The idea, in short, is to go beyond Vindigo, into applications that aren't so purchase-oriented.

One thing I wonder about is the marrying of location-based devices with collaborative filtering. "People who walked down this street also walked down...", "People who ate at this diner also ate at..." Or the idea of leaving virtual notes in locations, things to be picked up by people later. Marry that with Epinions, and you could have someone review anything at a spot, and those who come to that spot read more about it. (Let's set aside the un-likelihood of folks writing reviews as they wander...) I dunno. I'm guess I'm thinking place-aware Third Voice. Um, the original, notes-leaving version of Third Voice, not the current QuickClick copy.

More on Wireless. A couple of people pointed me to Fiona Raby's talk at the Doors of Perception conference.

What makes [wireless] so potentially interesting is that this tiny screen is networked into a much richer and more complex social and cultural infrastructure.

She discusses, much more eloquently than I, many of the issues I addressed previously. A little rooting around turned up Ms. Raby's website, showing design projects from the last 10 years, including a fair amount on FLIRT, which she discussed at Doors. (Unfortunately, her use of frames doesn't read well on Win/IE. I'm guessing she's a Mac type.)

ZeBomb. My favorite Asian Dot Com Millionaire pointed to ZeFrank's collection of web toys. Hoo-eee. Lotsa clicking fun to have here. I <heart> Meine Kleine Draw Toy.

March 24, 2001

Some Thoughts on Design for Mobile/Wireless Devices
At SXSW, among the more invigorating panels was a discussion on designing for wireless technologies. Some notes/ideas from that panel.

Context, not Content
A flaw in the design of many websites is that they do not fit within a user's context--they were designed to replace it. There was a bizarre assumption that users would happily transfer all that activity to the Web. This faulty understanding was a core factor contributing to the ineffectiveness of many sites. In reality, a web site is lucky to get, oh, 15 minutes out of a person's day. A smart designer understands this as a constraint, and builds a system to support it.

Happily, what I saw on the wireless panel was an understanding of this behavior, probably due to the form of wireless devices.

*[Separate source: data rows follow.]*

-- ==== Sys2Proof/Tests/Slice0.lean ====
section
/-! SUPPORT. Tests: a term that each check of WellFormed refuses, worked examples of the manual, and for each statement a state and
operands that meet its hypotheses. -/

namespace Sys2Proof.Machine.Tests

set_option Elab.async false

/-! ### States and operands -/

/-- A module whose eight dies run their firmware and are in service, die 0 coordinating. -/
def live : S8 :=
  { S8.reset with
    boot := { Boot.reset with state := (List.range 8).map (fun d => (d, 3)), coordinator := 0, deputy := 1, pwrGood := true }
    run := { Run.reset with lostDies := [] } }

/-- A state with a module and nothing waiting. -/
def at' (c : S8) : State := { chip := c, pending := [] }

/-- A write of the owner. -/
def put (value : Bytes) : ObjWrite := { port := .a, requestId := 7, value := value }

/-- A control frame of cycle 0 in slot 0 of port A. -/
def frame (type handle : Nat) (payload : Bytes) : Frame :=
  { port := .a, slot := 0, raw := UpFrame.raw { type := type, handle := handle, flags := 0, payload := payload } 0 0 }

/-- What that frame reads as. -/
def view (type handle : Nat) (payload : Bytes) : FrameView :=
  { type := type, cycle := 0, handle := handle, length := payload.length, flags := 0, payload := padTo 224 payload }

/-- A module of which all lanes are in service. -/
def lit : S8 := { live with fab := { live.fab with lanes := (List.range 72).map (fun n => (n, { LinkLaneState.fresh with state := 0 })) } }

/-- A flit that comes on lane 0. -/
def flit (v : FlitView) : Flit := { lane := 0, raw := v.raw }

/-- Does a step answer a next state whose module passes a check, with nothing waiting? -/
def gives (o : Host.Outcome State Fault Refusal) (p : S8 → Bool) : Bool :=
  match o with
  | .next t => t.pending = [] && p t.chip
  | _ => false

/-! ### The queue, writes and WellFormed -/

/-- An ill-formed term for each check of WellFormed, which the check refuses. -/
theorem test_ill_formed : [
    Instr.memoryAccess { agent := .core { die := 0, half := .w, num := 0 } true none, write := false, addr := 0, len := 0, data := [], upset := [] },
    .memoryAccess { agent := .core { die := 0, half := .w, num := 0 } true none, write := true, addr := 0, len := 2, data := [1], upset := [] },
    .pourCodesReachRind (.ct 0 0) 0 [0] 0 [], .pourCodesReachRind (.culture 0 0) 0 (List.replicate 2048 0) 0 [],
    .calibrationComplete (.ct 0 0) [] [], .referenceCheck [], .programmeVerifyDone (.ct 0 0) [(2048, 0, 1)] 0,
    .vatTest (.ct 0 0) 0 [] [], .thermalSample 0 .w [1, 2], .powerUp [true] [], .modResetRelease [] [], .carrierRailsRestored [] [],
    .barrierDoneRx { lane := 0, raw := [] }, .tickFlitRx { lane := 0, raw := [0] } 0, .admitRequest { port := .a, slot := 0, raw := [] },
    .dictRead { port := .b, slot := 1, raw := [0] }].all (fun i => !(WellFormed i)) = true := by decide +kernel

theorem test_queue_order : step { at' live with pending := [.energySave, .stepBoundary] } =
    exec .energySave { at' live with pending := [.stepBoundary] } := rfl

theorem witness_WritesAreScreened :
    (writeOf (.ownerRelease { put [1] with port := .b }) = some ({ put [1] with port := .b }, Obj.ownerRelease) ∧
      live.portAnswers .b = true ∧ (live.ports.get .b).answers.length < requestLimit ∧ live.boot.anyFirmware = true ∧
      live.ports.owner ≠ .b) ∧
    (live.ports.owner = .a ∧ writeCheck Obj.ownerRelease [1, 1] ≠ statusOk ∧ writeCheck Obj.ownerRelease [2] ≠ statusOk) ∧
    (32 ≤ ({ live.ports with a := { live.ports.a with answers := List.replicate 32 { type := 0x10, handle := 0, flags := 0, payload := [] } } }
      : Ports).a.answers.length) := by decide +kernel

/-! ### Power, memory and clocks -/

theorem witness_DrawIsWatched : max 20 10 < 10 * (max 20 10 - min 20 10) ∧ 10 * (max 100 90 - min 100 90) ≤ max 100 90 ∧
    live.power.monitorFault = false ∧ ([70000, 70000, 70000, 70000, 70000, 70000, 70000].length = 7 ∧ 4 < 4 * (max 6 4 - min 6 4)) ∧
    (live.run.mismatches.length < 8 ∧ 4 * (max 5 4 - min 5 4) ≤ 4 ∧ live.power.scale = 65536) := by decide +kernel

theorem test_cap_loop_slows : gives (exec (.capLoop 3000000) (at' { live with power := { live.power with clocks := [(3, 1700)] } }))
    (fun c => SMap.find c.power.clockMoves 3 = some 0 && SMap.find c.power.clockMoves 2 = some (-25)) = true := by decide +kernel

theorem test_droop_floor : gives (exec (.droopTrip 2 .e 6000) (at' live)) (fun c => SMap.find c.power.droop 5 = some 5882) = true := by
  decide +kernel

theorem test_inlet_spell : gives (exec (.inletHigh 401) (at' live)) (fun c => c.power.inletHigh && c.dict.count Obj.inletHighCount 0 = 1)
    = true ∧ gives (exec (.inletNormal 400) (at' { live with power := { live.power with inletHigh := true } }))
      (fun c => !c.power.inletHigh) = true := by decide +kernel

/-- A half whose sensor 0 reads 150.1 °C. -/
def hot : S8 := { live with power := { live.power with temps := [(sensorKey 3 0, 1501)] } }

theorem witness_SensorsAreJudged : 1500 < hot.power.temp 3 0 ∧ hot.power.sensorState 3 0 = 0 ∧ halfKey 1 .e = 3 := by decide +kernel

/-- Whatever the service key and the serial number are: a record that carries them is taken where the rest of the statement holds. -/
theorem witness_SensorOverride : ({ hot with power := { hot.power with sensors := [(sensorKey 3 0, 1)] } } : S8).writeArrives
    (put (zeros 8 ++ [1, 1, 0, 0] ++ leBytes 4 9 ++ zeros 496)) Obj.sensorOverride ∧
    2 * leAt (zeros 8 ++ [1, 1, 0, 0] ++ leBytes 4 9) 8 1 + leAt (zeros 8 ++ [1, 1, 0, 0] ++ leBytes 4 9) 9 1 = 3 ∧
    live.cellar.seconds < leAt (zeros 8 ++ [1, 1, 0, 0] ++ leBytes 4 9) 12 4 := by unfold S8.writeArrives; decide +kernel

theorem witness_TripsAndPowerCycles :
    (({ live with power := { live.power with temps := [(sensorKey 2 4, 1200)] } } : S8).power.tripCondition 1 = true ∧
      SMap.find live.power.tripped 1 = none) ∧
    (let c : S8 := { live with power := { live.power with tripped := [(1, 5)], uptime := 10005, inlet := 400 },
                               run := { live.run with lostDies := [1] } }
     c.writeArrives (put [1]) Obj.diePowerCycle ∧ valueOf [1] ∈ c.run.lostDies ∧ SMap.find c.power.tripped (valueOf [1]) = some 5 ∧
       10000 ≤ c.power.uptime - 5 ∧ c.power.inlet ≤ 400) ∧
    (1 ∈ ({ live with power := { live.power with cycling := [1] } } : S8).power.cycling ∧ 1 ∉ live.boot.badRecords ∧
      1 ∉ live.boot.noStarter) := by unfold S8.writeArrives; decide +kernel

theorem test_die_trip : gives (exec (.dieTrip 1) (at' { live with power := { live.power with temps := [(sensorKey 2 4, 1200)] } }))
    (fun c => !(c.dieServes 1) && SMap.getD c.boot.state 1 0 = 6 && c.dict.count Obj.dieTripCount 0 = 1) = true := by decide +kernel

/-- A machine-mode access of a core. -/
def touch (write : Bool) (addr len : Nat) (data : Bytes) : Access :=
  { agent := .core { die := 0, half := .w, num := 0 } true none, write := write, addr := BitVec.ofNat 64 addr, len := len, data := data,
    upset := [] }

/-- A whole-row load of core 0 of die 0 half W, to the register group of v4. -/
def rowLoad : Access :=
  { touch false 0 512 [] with agent := .core { die := 0, half := .w, num := 0 } true (some 4), addr := BitVec.ofNat 64 (scratchRow 0 1) }

theorem witness_MemoryAnswersAccesses :
    (WellFormed (.memoryAccess (touch true 0x1C0000000 2 [1, 2])) = true ∧ live.issues (touch true 0x1C0000000 2 [1, 2]).agent = true ∧
      scalarMisaligned (touch true 0x1C0000000 2 [1, 2]) = false ∧
      live.permits (reachOf (touch true 0x1C0000000 2 [1, 2]).agent) true 0x1C0000000 2 = true) ∧
    (WellFormed (.memoryAccess (touch false 0x1FFFFFFFF 1 [])) = true ∧ scalarMisaligned (touch false 0x1FFFFFFFF 1 []) = false ∧
      live.permits (reachOf (touch false 0x1FFFFFFFF 1 []).agent) false 0x1FFFFFFFF 1 = true) ∧
    (WellFormed (.memoryAccess rowLoad) = true ∧ live.issues rowLoad.agent = true ∧ placeOf rowLoad.addr.toNat = .scratchpad ∧
      live.permits (reachOf rowLoad.agent) false rowLoad.addr.toNat 512 = true) ∧
    (scalarMisaligned (touch false 0x1FFFFFFFF 3 []) = false ∧
      live.permits (reachOf (touch false 0x1FFFFFFFF 3 []).agent) false 0x1FFFFFFFF 3 = false) ∧
    (WellFormed (.memoryAccess (touch false 0x1C0000003 4 [])) = true ∧ 0x1C0000003 % 4 ≠ 0) ∧
    (placeOf 0x3C0000000 = .working 1 ∧ coreHalfKey { die := 0, half := .w, num := 0 } = 0 ∧
      (let c : S8 := { live with clock := { live.clock with isolated := List.range 8 } }
       ∀ k < 8, 8 * 0 + k ∈ c.clock.isolated)) ∧
    (let c : S8 := { live with clock := { live.clock with isolated := [1024] } }
     1024 ∈ c.crossingsTo 0 0 (2 ^ 40 + 0x02400000) ∧ 1024 ∈ c.clock.isolated) ∧
    (placeOf (address 1 1 0) = .scratchpad ∧ (512 : Nat) ≠ 256 ∧ S8.reset.dieServes (field (address 1 1 0) 34 3) = false) := by
  decide +kernel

Small portable objects. They obviously cannot replace a current experience, but it's clear they can augment one.

Models of Exploiting Proximity in Design
The obvious benefit in using mobile computers is that, by being with you, they can assist you in the context of your other activities. An example is Vindigo--it's 9pm, you've just seen a movie, and you want a bite to eat. But where to go? Vindigo will point you to restaurants (with reviews) located near you.

As GPS become standard in such devices, they'll automatically know where you are. These computers will best be of help by being aware of your surroundings. What I'm wondering is--has anyone developed any models or theories around designing for location-aware technologies? I was hoping MIT's Oxygen project was going to speak to it, but I can't find anything of interest. So far, the emphasis has been on the tech--where are the models of use?

It's not about the screen
There's an unfortunate bias in design towards the visual artifact, such that when people think about "Designing for Wireless" they think about "designing for a teeny-weeny screen." There are two problems with this.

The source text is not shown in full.